THE BEACH HOUSE
The New Yorker|January 15, 2024
She was hoping he would leave her the beach house, counting on this actually, though he had told her he wasn’t going to.
JOY WILLIAMS
THE BEACH HOUSE

He’d said he would be leaving it to an organization that offered sanctuary to abandoned German shepherds, but that had to be a joke, right? The German shepherds wouldn’t be quartered in the beach house; rather, the shabby but invaluable property would be sold, the proceeds going to an organization that had to be fraudulent, unlicensed, a figment of her father’s imagination. Her father said that he loved her—he just wasn’t going to leave her the beach house, which to him had become not the beach house at all but, in truth, something else entirely. He believed he was going to pass soon, and he had been thinking about mighty matters. There was much to learn. He was exploring many teachings, and one avenue of thought had somehow led him to disinherit his only child—Amber, her name was, a name she quite reasonably detested.

“I grew up there,” she said. “I have memories.”

“You collected conchs, put them in boiling water, gouged them out with a fork and spoon, then displayed their empty homes on a shelf in your room,” her father said.

“Not all the time,” she protested. “You always mention that.
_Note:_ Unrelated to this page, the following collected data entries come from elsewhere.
-- ==== Sys2Proof/Machine/Errors.lean ====
section
/-! DEFINITION. Replay of a launch (R234) and the policy on an error found (R232, R233, R235). -/

namespace Sys2Proof.Machine

/-- The cells of a saved range put back over memory's. -/
def restoreRange {α : Type} (r : Nat × Nat) (saved t : Store α) : Store α :=
  (saved.filter (fun c => inRange r c.1)).foldl (fun t c => Store.put c.1 c.2 t) (t.filter (fun c => !inRange r c.1))

/-- Memory with every page a launch saved written back, its frames' labels with it. -/
def Mem.restorePages (m : Mem) (L : Launch) : List (Nat × Nat) → Mem
  | [] => m
  | r :: t =>
    { m with bytes := restoreRange r L.snap m.bytes
             labels := restoreRange (r.1 / 4096, r.2 / 4096) L.snapLabs m.labels }.restorePages L t

/-- R234: everything of the launch stops, the snapshot pages are written back, its resources are freed, and it starts
again from its packet. What it has sent to another package is only reads and requests that have passed their checks: a write
on its way has made it unreplayable (R231). -/
def State.replay (s : State) (l : Nat) : State :=
  match Store.find l s.launches with
  | none => s
  | some L =>
    let mine := fun (x : Nat) => decide ((s.strandAt x).launch = l)
    let gone := s.yarns.filter (fun c => mine c.2.strand)
    let L1 : Launch := { fn := L.fn, queue := L.queue, at_ := L.at_, packet := L.packet, replays := L.replays + 1,
                         replayable := L.replayBit, granted := L.granted, lblcnt := L.lblcnt,
                         unacked := L.unacked ++ gone.flatMap (fun c => c.2.counted), cores := L.cores
                         errors := L.errors }
    { s with
      mem := s.mem.restorePages L L.snapPages
      colls := Store.modify l (fun c => { c with due := [] }) s.colls
      launches := Store.put l L1 s.launches
      yarns := s.yarns.filter (fun c => !mine c.2.strand)
      strands := s.strands.filter (fun c => !decide (c.2.launch = l)) }.dropPassed (fun o => decide (o.launch = some l))
      |>.dropUnsent l |>.abortRecords l

/-- Whether an error was met in an earlier attempt of a launch: at the same location, on the same core, or, in HBM or a die
cache, in the same line (R235). -/
def Launch.recurs (L : Launch) (loc at_ : Nat) : Bool :=
  L.errors.any (fun e => decide (e.loc = loc ∧ e.at_ = at_ ∧ e.attempt < L.replays))

/-- What is done about an error: 0 reported, 1 terminated, 2 replayed; replay only where R231, R232 and R235 let the
launch. -/
def actionTaken (L : Launch) (policy : Word) (code loc at_ : Nat) : Nat :=
  if code = 0 ∧ ¬(loc ≤ 1 ∧ L.recurs loc at_) then 0
  else if code = 2 ∧ L.replayable ∧ L.replays < bitsAt policy 8 2 ∧ ¬(loc ≤ 1 ∧ L.recurs loc at_) then 2
  else 1

/-- An error of a launch found on a core: recorded, the core made a fencing candidate where it recurs in a replay, and the
policy's action taken (R232 to R235). DEDUCED (log 51): the same error is one at the same location. -/
def State.errorAct (s : State) (l die core : Nat) (cause : Byte) (code loc op col : Nat) (addr : DWord) : State :=
  match Store.find l s.launches with
  | none => s
  | some L =>
    let k := coreKey die core
    let c := s.coreAt k
    let at_ := if loc ≤ 1 then addr.toNat / 64 else k
    let again := decide (2 ≤ loc) && L.recurs loc at_
    let act := actionTaken L (s.func L.fn).policy code loc at_
    let s1 := s.setLaunch l { L with errors := L.errors ++ [{ loc := loc, at_ := at_, attempt := L.replays }] }
    let s2 := if again then s1.candidate L.fn die core else s1
    let s3 := s2.report L.fn { bytes := errorRecord l die core cause (again || c.cand) act loc L.replays op col addr.toNat }
    if act = 0 then s3 else if act = 1 then s3.terminate l cause else s3.replay l

end Sys2Proof.Machine
end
It’s mean.”

Her father was sipping something green from a scratched plastic glass, which must have negated much of the good the beverage might have to offer. It had been prescribed for his blood. There was something not right about his blood. Or was it that something that had to move through his blood wasn’t the right shape?

“We’ve never even known a German shepherd,” Amber said.

“I had one as a young man. I brought him into marriage with your mother. You were around, but I guess you can’t remember him. Titus.”

“I was around?”

“Well, you were. It pains me that you don’t recall him.”